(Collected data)
/-- SEAL_COMPLETE: DIGEST and the V fields of every shard (R241). A shard with a line that cannot be read stays unsealed (log entry 22). -/
def State.sealDone (s : State) (p : Nat) : State :=
  let x := s.pp p
  if !x.sealing then s else
  let ts := s.tensors p (s.epochNow p)
  let s := s.tableHeal p (((s.tensorTable p (s.epochNow p)).map (·.2)).getD 0)
  let s := ts.foldl (fun s e => match s.shardDigest p e.2 with
    | (s, none) => s.setDigestState p e.1 0
    | (s, some d) => ((s.memPut p palSrc (s.digestAddr p e.1) (leBytes 16 d) .inPlace).copyV p e.1 e.2).setDigestState p e.1 1) s
  let top := fun (slow : Bool) => ((ts.filter (fun e => teSlow e.2 == slow)).map (fun e => teStep e.2)).foldl max 0
  let s := s.fsets [(PAL_VERIFIED_STEP p, max (s.fget (PAL_VERIFIED_STEP p)) (top false)),
                    (PAL_SLOW_VERIFIED_STEP p, max (s.fget (PAL_SLOW_VERIFIED_STEP p)) (top true))]
  let s := s.setPp p { s.pp p with sealing := false, takeover := false, thenReseed := false }
  let s := if x.thenReseed then s.palReseed p else s
  -- the spare continues the step in progress, and forces its skip (R265)
  let s := if x.takeover then (s.sqEnable p).forceSkip p else s
  s.palIdle p

-- Verification (R243 to R246) -----------------------------------------------------------------------------------------------------------------

def msgKey (slow : Bool) (step r : Nat) : Nat := 512 * b2n slow + 256 * (step % 2) + r

/-- The verification of a tier. -/
def PalP.ver (x : PalP) (slow : Bool) : Option PalV := if slow then x.slow else x.fast
def State.setVer (s : State) (p : Nat) (slow : Bool) (v : Option PalV) : State :=
  let x := s.pp p
  s.setPp p (if slow then { x with slow := v } else { x with fast := v })

/-- A digest message (R243) over the tensors `ts`. -/
def State.digestMsg (s : State) (p : Nat) (slow : Bool) (step : Nat) (ts : List (Nat × List Byte)) : List Byte :=
  bytesAt (leBytes 4 step ++ leBytes 2 (s.selfIx p) ++ leBytes 1 (if slow then 2 else 1) ++ leBytes 1 0 ++ leBytes 4 ts.length) 0 32 ++
    ts.flatMap (fun e => leBytes 4 e.1 ++ leBytes 4 (teStep e.2) ++ leBytes 8 0 ++ leBytes 16 (s.digest p e.1))

/-- The message goes to every other member of the replica group, and into the member's own place. -/
def State.digestOut (s : State) (p : Nat) (slow : Bool) (b : Bunt) (m : List Byte) : State :=
  let (_, r, _) := b.coord b.self
  let a := s.fget (PAL_XCHG_BASE_BASE p) * 512 + (if slow then b.reps + r else r) * s.xchgLen p
  (b.replicas b.self).foldl (fun s i => s.toMember p 2 i (some a) none m) s

/-- The mirror holds the member's state: mirroring on and not unmirrored (R258). -/
def State.mirrored (s : State) (p : Nat) : Bool := (s.mirrorConn p).isSome && !s.fbit (PAL_STATUS_UNMIRRORED p)

/-- The connection to the mirror, when it can be asked for a repair: it is reachable, and in ring mode its member is not lost (R249, R258). -/
def State.mirrorFix (s : State) (p : Nat) : Option Nat :=
  (s.mirrorConn p).filter (fun c => s.mirrored p && s.connUp p c &&
    (s.mirror p != 1 || match s.bunt p with | some b => s.memberState p ((b.self + 1) % b.n) != 2 | none => false))

/-- A request for a tensor's shard goes out, and its lines are awaited (R247, R248). -/
def State.startFix (s : State) (p t mode conn : Nat) (slow : Bool) : State :=
  match s.tensorEnt p (s.epochNow p) t with
  | none => s
  | some (_, e) =>
    let x := s.pp p
    let s := s.setPp p { x with fix := mins x.fix t ⟨mode, slow, (List.range (teLines e)).map (· + teFirst e), false⟩ }
    ((s.setDigestState p t 3).zSend (zMsg p conn 2 none none (leBytes 4 t))).palIdle p

/-- A tensor agrees (R244). -/
def State.agree (s : State) (p t : Nat) (slow : Bool) : State :=
  let s := s.setDigestState p t 1
  match (s.pp p).ver slow with
  | some v => s.setVer p slow (some { v with left := sdel v.left t })
  | none => s

/-- The lowest-index other member of the replica group that is not lost. -/
def State.replicaOf (s : State) (p : Nat) : Option Nat :=
  (s.bunt p).bind (fun b => (b.replicas b.self).find? (fun i => i != b.self && s.memberState p i != 2))

/-- A tensor that a scrub found different is repaired from a replica, else from the mirror (R242, R247, R248). -/
def State.fixSource (s : State) (p t : Nat) : State :=
  match s.replicaOf p, s.mirrorFix p with
  | some i, _ => s.startFix p t 0 (s.memberConn p i) false
  | none, some c => s.startFix p t 1 c false
  | none, none => s.diverged p t 6

/-- The decision of R244 on one tensor: the digests by replica, of which `mine` is this member's. `again` after a repair (R249). -/
def State.decideTensor (s : State) (p t : Nat) (slow : Bool) (b : Bunt) (vals : List (Option Nat)) (mine : Option Nat) (again : Bool) : State :=
  if vals.all (fun v => v.isSome && v == vals.headD none) then s.agree p t slow
  else
    match vals.find? (fun v => v.isSome && decide (b.reps < 2 * (vals.filter (· == v)).length)) with
    | some v =>
      if mine == v then s.agree p t slow
      else if again then s.diverged p t 5
      else
        let m := ((b.replicas b.self).zip vals).find? (fun x => x.2 == v && s.memberState p x.1 != 2)
        match m with
        | some x => s.startFix p t 0 (s.memberConn p x.1) slow
        | none => s.diverged p t 6
    | none =>
      if again then s.diverged p t 5
      else match s.mirrorFix p with
        | some c => s.startFix p t 1 c slow
        | none => s.diverged p t 6

/-- When all D messages of the step are present, every tensor is decided (R244). -/
def State.decideAll (s : State) (p : Nat) (slow : Bool) : State :=
  match (s.pp p).ver slow, s.bunt p with
  | some v, some b =>
    let ms := (List.range b.reps).map (fun r => mfind (s.pp p).msgs (msgKey slow v.step r))
    if v.decided || ms.any (·.isNone) then s else
    let (_, r, _) := b.coord b.self
    let s := s.setVer p slow (some { v with decided := true })
    v.left.foldl (fun s t =>
      let vals := ms.map (fun m => m.bind (fun l => mfind l t))
      s.decideTensor p t slow b vals (vals.getD r none) false) s
  | _, _ => s

/-- LIG_STEP or LIG_SLOW_DONE has reached `step`: the digest message leaves, and the step's verification begins (R243). -/
def State.digestSend (s : State) (p : Nat) (slow : Bool) (step : Nat) (lists : NMap (Nat × Nat)) : State :=
  if !s.fbit (PAL_CTRL_ENABLE p) then s else
  let ts := s.tier p slow
  let v : PalV := ⟨step, false, ts.map (·.1), s.shardLines p, false, false, false, false, lists⟩
  let old := match (s.pp p).ver slow with
    | some w => if w.decided && w.left.isEmpty && !w.verifySent && (s.mirrorConn p).isSome then [(slow, w)] else []
    | none => []
  let s := s.setPp p { s.pp p with late := (s.pp p).late ++ old }
  let s := s.setVer p slow (some v)
  match s.bunt p with
  | some b =>
    if b.reps ≤ 1 then s.setVer p slow (some { v with decided := true, left := [] })
    else
      let (_, r, _) := b.coord b.self
      let s := s.digestOut p slow b (s.digestMsg p slow step ts)
      let x := s.pp p
      let s := s.setPp p { x with msgs := mins x.msgs (msgKey slow step r) (ts.map (fun e => (e.1, s.digest p e.1))) }
      s.decideAll p slow
  | none => s.setVer p slow (some { v with decided := true, left := [] })

/-- The items of the message of replica `r` as they lie in the exchange area; none where it cannot be read. -/
def State.digestItems (s : State) (p : Nat) (slow : Bool) (r : Nat) : List (Nat × Nat) :=
  let z := s.xchgLen p
  let a := s.fget (PAL_XCHG_BASE_BASE p) * 512 + (if slow then s.repsOf p + r else r) * z
  match s.memGet p a z with
  | none => []
  | some m => (List.range (min (leAt m 8 4) ((z - 32) / 32))).map (fun i => (leAt m (32 + 32 * i) 4, leAt m (48 + 32 * i) 16))

/-- DIGEST_MESSAGE_ARRIVAL: the message of replica `r` for `step` has landed (R244). A second one of the same step carries the fresh digest of
a replayed tensor (R248). -/
def State.digestArrival (s : State) (p r step : Nat) (slow : Bool) : State :=
  match s.bunt p with
  | none => s
  | some b =>
    let (_, me, _) := b.coord b.self
    if b.reps ≤ r ∨ r = me ∨ !s.fbit (PAL_CTRL_ENABLE p) then s else
    let items := s.digestItems p slow r
    let x := s.pp p
    let key := msgKey slow step r
    if mhas x.msgs key then
      items.foldl (fun s it =>
        let x := s.pp p
        let s := s.setPp p { x with fresh := mins x.fresh (128 * it.1 + r) it.2 }
        let vals := (List.range b.reps).map (fun i => mfind (s.pp p).fresh (128 * it.1 + i))
        if vals.any (·.isNone) then s else
        let y := s.pp p
        let s := s.setPp p { y with fresh := y.fresh.filter (fun e => e.1 / 128 != it.1) }
        s.decideTensor p it.1 slow b vals (vals.getD me none) true) s
    else (s.setPp p { x with msgs := mins x.msgs key items }).decideAll p slow

/-- Is a scrub of the step due (R242)? -/
def State.scrubDue (s : State) (p : Nat) (slow : Bool) (v : PalV) : Bool :=
  let n := s.fget (PAL_CTRL_SCRUB_STEPS p)
  !slow && decide (0 < n) && v.step % n == 0 && !v.scrubbed

/-- The scrub: each fast-tier digest formed from memory; a different one is a mismatch: DIGEST becomes that of the shard as it stands, and the tensor is
repaired (R242, R247, R248). -/
def State.scrub (s : State) (p : Nat) (v : PalV) : State :=
  let (s, bad) := (s.tier p false).foldl (fun (a : State × List (Nat × List Byte)) e =>
    let (s, d) := a.1.shardDigest p e.2
    (s, if d != some (s.digest p e.1) then a.2 ++ [e] else a.2)) (s, [])
  let s := s.setVer p false (some { v with scrubbed := true, left := bad.map (·.1) })
  bad.foldl (fun s e => ((s.reform p e.1 e.2).setDigestState p e.1 2).fixSource p e.1) s

/-- STEP_VERIFIED (R242, R245): with every tensor in agreement the scrub runs, and with the mirror's answer to VERIFY the step is verified. -/
def State.stepVerified (s : State) (p : Nat) (slow : Bool) : State :=
  match (s.pp p).ver slow with
  | none => s
  | some v =>
    if !v.decided || !v.left.isEmpty then s else
    let s := if s.scrubDue p slow v then s.scrub p v else s
    match (s.pp p).ver slow with
    | none => s
    | some v =>
      if !v.left.isEmpty then s
      else if (s.mirrorConn p).isSome && !s.fbit (PAL_STATUS_UNMIRRORED p) && !v.acked then s
      else
        let s := (s.tier p slow).foldl (fun s e => s.copyV p e.1 e.2) s
        let s := s.fset (if slow then PAL_SLOW_VERIFIED_STEP p else PAL_VERIFIED_STEP p) v.step
        let x := s.pp p
        let s := s.setPp p { x with msgs := x.msgs.filter (fun e => e.1 / 256 != 2 * b2n slow + v.step % 2) }
        -- marks still to be sent keep the verification until the stream has sent them
        if (s.mirrorConn p).isSome && !v.verifySent then s.setVer p slow (some { v with acked := true }) else s.setVer p slow none

/-- The mirror's acknowledgement of VERIFY (R245). -/
def State.palAcked (s : State) (p : Nat) (slow : Bool) (step : Nat) : State :=
  match (s.pp p).ver slow with
  | some v => if v.step = step then s.setVer p slow (some { v with acked := true }) else s
  | none => s

-- Scanning (R251, R254) -------------------------------------------------------------------------------------------------------------------------

/-- The scan passes `d` bits. -/
def State.scanPass (s : State) (p d next : Nat) : State :=
  let x := s.pp p
  let f := fun (v : PalV) => { v with scan := v.scan - d }
  s.setPp p { x with next := next, fast := x.fast.map f, slow := x.slow.map f, late := x.late.map (fun e => (e.1, f e.2)), reseed := x.reseed.map (· - d) }

/-- May a record with the next SEQ plus `k` be sent, with APPLIED and LOG_SLOTS of the mirror (R253)? -/
def State.streamRoom (s : State) (p k applied slots : Nat) : Bool := decide (ahead 32 (s.fget (PAL_SENT_SEQ_SEQ p)) applied + k < slots)

/-- ENTRY records and COMMIT of a step whose scan is complete (R254). -/
def State.commitSend (s : State) (p : Nat) (slow : Bool) (applied slots : Nat) (v : PalV) : State × PalV :=
  let ts := s.tier p slow
  if v.commitSent || v.scan ≠ 0 || !s.streamRoom p ts.length applied slots then (s, v) else
  let s := ts.foldl (fun s e => s.streamRec p .none (fun q => s.entryRecord p q v.step e.1 e.2)) s
  (s.streamRec p .none (fun q => palRecord 4 slow (s.selfIx p) q v.step (s.epochNow p) 0 0 0 0 []), { v with commitSent := true })

/-- VERIFY of a step that is verified but for the mirror (R254); the first after a reseed's scan ends UNMIRRORED (R258). -/
def State.verifySend (s : State) (p : Nat) (slow : Bool) (applied slots : Nat) (v : PalV) : State × PalV :=
  if !v.decided || !v.left.isEmpty || s.scrubDue p slow v || !v.commitSent || v.verifySent || !s.streamRoom p 0 applied slots then (s, v) else
  let s := s.streamRec p (.verify slow v.step) (fun q => palRecord 5 slow (s.selfIx p) q v.step (s.epochNow p) 0 0 0 0 [])
  let s := if (s.pp p).reseed = some 0 then (s.setPp p { s.pp p with reseed := none }).fset (PAL_STATUS_UNMIRRORED p) 0 else s
  (s, { v with verifySent := true })

/-- The marks of a step, as far as they can leave. -/
def State.marksSend (s : State) (p : Nat) (slow : Bool) (applied slots : Nat) (v : PalV) : State × PalV :=
  let (s, v) := s.commitSend p slow applied slots v
  s.verifySend p slow applied slots v

/-- The marks of the verification in progress of a tier. -/
def State.tierSend (s : State) (p : Nat) (slow : Bool) (applied slots : Nat) : State :=
  match (s.pp p).ver slow with
  | none => s
  | some v => let (s, v) := s.marksSend p slow applied slots v; s.setVer p slow (some v)

/-- The marks that may leave: of the oldest step that is late, else of the fast and of the slow tier (R254). -/
def State.allSend (s : State) (p applied slots : Nat) : State :=
  match (s.pp p).late with
  | (slow, v) :: rest =>
    let (s, v) := s.marksSend p slow applied slots v
    s.setPp p { s.pp p with late := if v.verifySent then rest else (slow, v) :: rest }
  | [] => (s.tierSend p false applied slots).tierSend p true applied slots

/-- The mirror's APPLIED as the streamer takes it: 0 until the first record after a reseed has left for the emptied slot, and not a report of more than
has been sent, which is from before the reseed (R253, R258). -/
def State.appliedNow (s : State) (p applied : Nat) : Nat :=
  let x := s.pp p
  let sent := s.fget (PAL_SENT_SEQ_SEQ p)
  if sent = 0 ∧ !x.describe.isEmpty then 0 else if 2 ^ 31 ≤ ahead 32 sent applied then x.applied else applied

/-- The streamer goes on to the next set bit, clears it, reads the line and sends it (R251). -/
def State.scanNext (s : State) (p : Nat) : State :=
  let x := s.pp p
  let n := s.shardLines p
  match (List.range n).find? (fun d => s.dirty p ((x.next + d) % n)) with
  | none => s.scanPass p n x.next
  | some d =>
    let b := (x.next + d) % n
    let s := (s.setDirty p b false).scanPass p (d + 1) ((b + 1) % n)
    match dirtyLine (s.tensors p (s.epochNow p)) b with
    | none => s
    | some (t, e, l) =>
      let (s, r) := s.palRead p (teLineAddr e l)
      match r with
      | some x => s.streamRec p .none (fun q => s.lineRecord p 1 q (s.epochNow p) t l e x)
      | none => s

Work task
Please output an exact copy of the lines above, from the opening line of the data down to the line that contains "let s := s.tableHeal".

Response area
/-- SEAL_COMPLETE: DIGEST and the V fields of every shard (R241). A shard with a line that cannot be read stays unsealed (log entry 22). -/
def State.sealDone (s : State) (p : Nat) : State :=
  let x := s.pp p
  if !x.sealing then s else
  let ts := s.tensors p (s.epochNow p)
  let s := s.tableHeal p (((s.tensorTable p (s.epochNow p)).map (·.2)).getD 0)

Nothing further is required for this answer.